As the virus flares globally, new strategies target hot spots

19 October, 2020
As the virus flares globally, new strategies target hot spots
After entire nations were turn off through the first surge of the coronavirus earlier this year, some countries and U.S. states try more targeted measures as cases rise again all over the world, especially in Europe and the Americas.

New York’s new round of virus shutdowns zeroes in on individual neighborhoods, closing schools and businesses in hot spots measuring just a handful of square miles.

Spanish officials limited happen to be and from some parts of Madrid before restrictions were widened through the entire capital plus some suburbs.

Italian authorities have sometimes quarantined spots as small as a single building.

While countries including Israel and the Czech Republic have reinstated nationwide closures, other governments hope smaller-scale shutdowns can work this time, in conjunction with testing, contact tracing, and other initiatives they've now developed.

The idea of containing hot spots isn't new, but it's being tested under new pressures as authorities try to avoid a dreaded resurgence of illness and deaths, this time around with economies weakened from earlier lockdowns, populations chafing at the thought of renewed restrictions plus some communities complaining of unequal treatment.

Some scientists say a localized approach, if well-tailored and explained to the public, can be a nimble response at a complex point in the pandemic.

“It is pragmatic in appreciation of ‘restriction fatigue’ ... nonetheless it is strategic, enabling mobilization of substantial resources to where they are needed most,” says Dr.

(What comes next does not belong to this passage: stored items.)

/-- This station samples data or reply cell `k` of what it sends: the cell is in hand at its 1/2, and the wire is at
`level` there (R78, R79). Data cell 0 is cell 4 from the start mark (R72). Where the edges were given, the receiver is in
DATA, or in GAP for a first cell whose edge does not come, or in REPLY, and sees the level. Where they were not, a frame's
START MARK and an unread reply stand for its cells, which begin by the cell timer, and the row tells the level (log entry
9). -/
def State.samplesCell (s : State) (k : Nat) (level : Bool) : Bool :=
  let link := s.link
  match s.tx.flight with
  | some _ =>
    link.cellNow s.now = (4 + k, cell / 2) &&
      ((link.rx = .startMark && !link.dominant) || ((link.rx = .gap || link.rx = .data) && link.dominant = level))
  | none =>
    link.cellNow s.now = (k, cell / 2) && link.rx = .reply &&
      ((link.replyUnread && !link.dominant) || link.dominant = level)

/-- What a transmitter saw is an error: an echo error is a 0 that found the wire recessive at 1/2 cell (R79). -/
def sendFaultIsError (f : TransmitFault) (s : State) : Bool :=
  match f with
  | .echo k => cellBit s.sentBytes k = some false && s.samplesCell k false
  | .seen e => faultIsError e s.link.rx s.link.mayReply && s.link.shows e s.now

/-! ## The link pin (R68, R69, R72) -/

/-- Data or reply cell `k` of these bytes is dominant at eighth `e`: a 1 for the first quarter of its cell, a 0 for the
first three quarters (R69). -/
def cellDominant (bytes : List Byte) (k e : Nat) : Bool :=
  match cellBit bytes k with
  | some true => e < 2
  | some false => e < 6
  | none => false

/-- A frame drives the wire for its start mark, cells 0 to 2, and its data cells from cell 4 on (R72). -/
def frameDominant (bytes : List Byte) (c e : Nat) : Bool := c < 3 || (4 ≤ c && cellDominant bytes (c - 4) e)

/-- The level the transmitter gives: its link pin's in WIRE mode, the looped signal's in LOOPBACK (R68, R88). -/
def State.transmits (s : State) : Bool :=
  let (c, e) := s.link.cellNow s.now
  match s.link.mode with
  | .wire =>
    match s.tx.flight, s.link.reply with
    | some f, _ => frameDominant f.bytes c e
    | none, some r => r.start ≤ s.now && cellDominant r.bytes c e
    | none, none => false
  | .loopback =>
    s.ctl.station = .selfTest && s.ctl.testStart.isSome && frameDominant (testBytes s.ctl.testFrame) c e
  | .off => false

/-- The level this station gives its link pin: dominant, or released. It drives the pin in WIRE mode alone (R68), and
never in a reset (R207). -/
def State.linkPin (s : State) : Bool := !s.inReset && s.link.mode = .wire && s.transmits

/-! ## Sending -/

/-- The receiver has no frame in hand: it is IDLE, or is in IDLE by the time a start mark may begin (R77). -/
def Link.betweenFrames (k : Link) : Bool :=
  match k.rx with
  | .idle | .waitEof => true
  | .afterData => !k.mayReply
  | _ => false

/-- FRAME_START in LOOPBACK: the test frame in hand begins after 5 cells of recessive time (R88, R202). -/
def State.startTestFrame (s : State) : State :=
  if s.ctl.station = .selfTest ∧ s.ctl.testStart = none ∧
      s.link.betweenFrames ∧ s.link.quiet nextStartCells s.now then
    (s.setCtl { s.ctl with testStart := some s.now }).setLink (s.link.beginFrame none s.now)
  else s

/-- The recessive time a start mark needs: 5 cells to drive one, 4 7/8 to join one (R72). -/
def startNeed (joining : Bool) : Nat := if joining then nextStartCells * cell - 1 else nextStartCells * cell

/-- Another station's start mark began at this very moment, and the receiver has seen it (R72, R73). -/
def Link.startSeen (k : Link) (now : Nat) : Bool := k.dominant && k.rx = .startMark && k.own = none && k.fallAt = now

/-- A transmitter with a frame ready begins or joins a start mark now: the recessive time is reached, with the wire
recessive still, or dominant from the edge that is joined (R72). -/
def Link.startsFrame (k : Link) (joining : Bool) (now : Nat) : Bool :=
  k.recessiveFrom + startNeed joining ≤ now && ((k.betweenFrames && !k.dominant) || (joining && k.startSeen now))

/-- FRAME_START in WIRE mode: the frame the queue offers becomes the frame in flight, its bytes as of this moment, and
its CLAIM's stage IN FLIGHT (R72, R104, R105, R136). -/
def State.startFrame (s : State) (joining : Bool) : State :=
  if s.link.startsFrame joining s.now ∧ !s.sending then
    match s.offered with
    | none => s
    | some f =>
      let bytes := encodeFrame (s.onWire f)
      let s := s.setTx { s.tx with flight := some { frame := f, bytes, start := s.now } }
      let s := s.setLink (s.link.beginFrame (some bytes) s.now)
      match f, s.hunt.claim with
      | .claim _ _, some c => s.setHunt { s.hunt with claim := some { c with stage := .inFlight } }
      | _, _ => s
  else s

/-- FRAME_START (R72). -/
def execFrameStart (when : Nat) (joining : Bool) (s : State) : Host.Outcome State Fault Refusal :=
  s.act when fun s =>
    match s.link.mode with
    | .loopback => s.startTestFrame
    | .wire => s.startFrame joining
    | .off => s

/-- ARBITRATION_LOST (R78): the cell carries a 1 and finds the wire dominant at its 1/2. The loss is counted; a frame stays
queued, a reply is dropped, and the receiver reads on with the own-frame marker clear. -/
def execArbitrationLost (when : Nat) (k : Nat) (s : State) : Host.Outcome State Fault Refusal :=
  s.act when fun s =>
    if s.sending ∧ cellBit s.sentBytes k = some true ∧ s.samplesCell k true then
      let s := s.setLink { s.link with own := none, reply := none, arbLosses := counted s.link.arbLosses }
      if s.tx.flight.isSome then s.flightEnds.settle else s
    else s

/-- TRANSMIT_ERROR (R83). -/
def execTransmitError (when : Nat) (fault : TransmitFault) (s : State) : Host.Outcome State Fault Refusal :=
  s.act when fun s =>
    if s.sending ∧ sendFaultIsError fault s then s.transmitFails (sendFaultRecessive fault s) else s

/-- The receiver's place at the outcome sent: EOF for a CLAIM, EOD for a frame that takes no reply (R83). -/
def Link.afterSent (k : Link) (f : Flight) (now : Nat) : Link :=
  match f.frame with
  | .claim _ _ =>
    { k.recessive (now - eofCells * cell) with rx := .idle, frameBuf := f.bytes, bits := [], errorRun := 0 }
  | _ =>
    { k.recessive (now - eodCells * cell) with
      rx := .afterData, mayReply := false, frameBuf := f.bytes, bits := [], errorRun := 0 }
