/-- Tier 2. R8, R196, R204: at the expiry of the listen timer in LISTEN, and of the rejoin timer in REJOIN, the
station enters ACTIVE: READY on, ALARM off, the timer stopped, a normal REPORT in the queue and the report interval
at 2 s. R105: the queue then offers that REPORT exactly when it holds no frame of another kind, so that from
LISTEN, with nothing sent since the reset, the REPORT is the frame it offers first, as R204 says, where no line
hunts at once: in EN-BLOC, or with no line off-hook and past its guard. A CLAIM placed at once goes before it:
R105's order, where the two rules differ, is the model's reading (DEDUCED, log entry 22). A call starts at once on
each line that is IDLE, CLOSED and past its guard mark, and no other IDLE line changes. The lines' filters, lockout
outputs, presence and trunk inputs are left alone. -/
def Obligations.ListenAndRejoinEndInActive : Prop :=
  ∀ (s : State) (w e : Nat), s.running = true → s.tx.flight = none → e ≤ max s.now w / 64 →
    ∀ c : Instr,
      (c = .listenTimer w ∧ s.ctl.station = .listen ∧ s.ctl.listenTimer = some e) ∨
        (c = .rejoinTimer w ∧ s.ctl.station = .rejoin ∧ s.iso.rejoinTimer = some e) →
      ∃ t, exec c s = .next t ∧ t.ctl = { s.ctl with
          station := .active, ready := true, alarm := false, listenTimer := none } ∧
        t.iso = { s.iso with rejoinTimer := none } ∧
        (∃ f ∈ t.tx.frames, f.frame = .report false) ∧
        (t.offered = some (.report false) ↔ ∀ f ∈ t.tx.frames, f.frame.key = .report) ∧
        (s.ctl.station = .listen → s.Unserved →
          s.ctl.straps.mode = .enBloc ∨ (∀ l, (s.scanLine l).loop = .opened ∨ (s.scanLine l).guard = .off ∨
            ∃ x, (s.scanLine l).guard = .running x ∧ max s.now w / 64 < x + 60) →
          t.offered = some (.report false)) ∧
        t.view.reportInterval = some (max s.now w / 64 + 2000) ∧
        s.Reoffers t (max s.now w / 64) ∧ t.link = s.link ∧ t.lko = s.lko ∧
        t.view.presence = s.view.presence ∧ t.sup.inputs = s.sup.inputs ∧
        (∀ l, (t.scanLine l).integ = (s.scanLine l).integ ∧ (t.scanLine l).loop = (s.scanLine l).loop ∧
          (t.scanLine l).glitches = (s.scanLine l).glitches)

/-! ## The Line Scanner -/

/-- Tier 2. R1 to R3: at a line's one sample of a millisecond, in that line's tick of it, the integrator moves one
step, held at 7 and at 0. The filtered state turns CLOSED when it reaches 7 and OPEN when it reaches 0, at the
sample's time. Samples of a line touch no other line's filter or decoder, and neither the link nor the station
state. That the last sample's time is kept, so that a second sample of the millisecond is none, is the model's (log
entry 5). -/
def Obligations.LoopSampleMovesTheIntegrator : Prop :=
  ∀ (s : State) (w : Nat) (l : Line) (present : Bool), s.running = true →
    (s.scanLine l).lastSample < max s.now w / 64 → max s.now w / 8 % 8 = l.val →
    ∃ t, exec (.loopSample w l present) s = .next t ∧
      (t.scanLine l).integ.val =
        (if present then min 7 ((s.scanLine l).integ.val + 1) else (s.scanLine l).integ.val - 1) ∧
      (t.scanLine l).loop =
        (if (s.scanLine l).loop = .opened ∧ present = true ∧ (s.scanLine l).integ = 6 then .closed
        else if (s.scanLine l).loop = .closed ∧ present = false ∧ (s.scanLine l).integ = 1 then .opened
        else (s.scanLine l).loop) ∧
      (t.scanLine l).lastEdge =
        (if (t.scanLine l).loop = (s.scanLine l).loop then (s.scanLine l).lastEdge else max s.now w / 64) ∧
      (t.scanLine l).lastSample = max s.now w / 64 ∧
      (∀ m, m ≠ l → t.scanLine m = s.scanLine m ∧ t.decoder m = s.decoder m ∧ t.lko[m] = s.lko[m]) ∧
      t.link = s.link ∧ t.ctl = s.ctl ∧ t.iso = s.iso ∧ t.view.presence = s.view.presence

/-- Tier 2. R7, R9, R11: on an IDLE line whose guard mark is not due, a CLOSED edge starts the off-hook guard, and
an OPEN edge ends it and counts an idle glitch if it was running. The lockout output of a BLOCKED line goes on at a
CLOSED edge and off at an OPEN edge, and no guard runs; in LOCKOUT the edge goes nowhere. R5, R19, R22, R36, R63:
in COLLECTING, HUNTING, SEIZING and DIALLING, with no mark due, an OPEN edge is the decoder's open edge and a
CLOSED edge its closed edge, at the sample's time: its record is taken over, a pulse's notice turns local dial tone
off, and its entry is handed to the call, EARLY while audio-connected is clear. Nothing else changes. -/
def Obligations.LoopEdgesActAsTheCallStateSays : Prop :=
  (∀ (s : State) (w : Nat) (l : Line), s.running = true → (s.call l).state = .idle →
     (s.scanLine l).lastSample < max s.now w / 64 → max s.now w / 8 % 8 = l.val →
     (∀ start, (s.scanLine l).guard = .running start → max s.now w / 64 < start + 60) →
     ((s.scanLine l).loop = .opened → (s.scanLine l).integ = 6 →
       exec (.loopSample w l true) s = .next ((s.advance w).setScan l
         { s.scanLine l with
           integ := 7, loop := .closed, lastEdge := max s.now w / 64, lastSample := max s.now w / 64,
           guard := .running (max s.now w / 64) })) ∧
     ((s.scanLine l).loop = .closed → (s.scanLine l).integ = 1 →
       exec (.loopSample w l false) s = .next ((s.advance w).setScan l
         { s.scanLine l with
           integ := 0, loop := .opened, lastEdge := max s.now w / 64, lastSample := max s.now w / 64, guard := .off,
           glitches :=
             match (s.scanLine l).guard with
             | .running _ =>
               if (s.scanLine l).glitches = 255 then 255 else (s.scanLine l).glitches + 1
             | _ => (s.scanLine l).glitches }))) ∧
  (∀ (s : State) (w : Nat) (l : Line) (present : Bool), s.running = true → (s.call l).state = .blocked →
     (s.scanLine l).lastSample < max s.now w / 64 → max s.now w / 8 % 8 = l.val →
     (s.scanLine l).loop = (if present then .opened else .closed) →
     (s.scanLine l).integ = (if present then 6 else 1) →
     exec (.loopSample w l present) s = .next (((s.advance w).setScan l
       { s.scanLine l with
         integ := if present then 7 else 0, loop := if present then .closed else .opened,
         lastEdge := max s.now w / 64, lastSample := max s.now w / 64 }).setLko l present)) ∧
  (∀ (s : State) (w : Nat) (l : Line) (present : Bool), s.running = true →
     (s.scanLine l).lastSample < max s.now w / 64 → max s.now w / 8 % 8 = l.val →
     (s.scanLine l).loop = (if present then .opened else .closed) →
     (s.scanLine l).integ = (if present then 6 else 1) →
     let time := max s.now w / 64
     let moved := (s.advance w).setScan l { s.scanLine l with
       integ := if present then 7 else 0, loop := if present then .closed else .opened,
       lastEdge := time, lastSample := time }
     ((s.call l).state = .lockout → (present = true → time < (s.scanLine l).lastEdge + 900) →
       exec (.loopSample w l present) s = .next moved) ∧
     ((s.call l).state = .collecting ∨ (s.call l).state = .hunting ∨ (s.call l).state = .seizing ∨
         (s.call l).state = .dialling →
       (present = true → time < (s.scanLine l).lastEdge + 900) →
       (∀ start threshold, (s.decoder l).count ≠ 0 → (s.decoder l).interval = some (.make start) →
         (s.decoder l).threshold = some threshold → time < start + threshold) →
       (present = false → exec (.loopSample w l present) s = .next (moved.setDec l ((s.decoder l).openEdge time))) ∧
       (present = true →
         let r := (s.decoder l).closedEdge time (!(s.call l).audio)
         let judged := moved.setDec l r.dec
         let told := if r.notice then
           (judged.setCall l { s.call l with localTone := false }).setLdt l false else judged
         exec (.loopSample w l present) s = .next
           (match r.entry with | some e => told.handEntry l e | none => told))))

Wafaa El-Sadr, who's following NY City's efforts closely and is on some city advisory boards.

Other scientists are warier.

“If we’re seriously interested in wiping out COVID in an area, we are in need of coordinated responses across” as wide a swath as possible, says Benjamin Althouse, a study scientist with the Institute for Disease Modeling in Washington state.

In a study that is posted online but not published in a journal or reviewed by independent experts, Althouse and other scientists discovered that amid patchwork coronavirus-control measures in the U.S. this spring, some persons traveled farther than usual for such activities as worship, suggesting they could have taken care of immediately closures by hopscotching to less-restricted areas.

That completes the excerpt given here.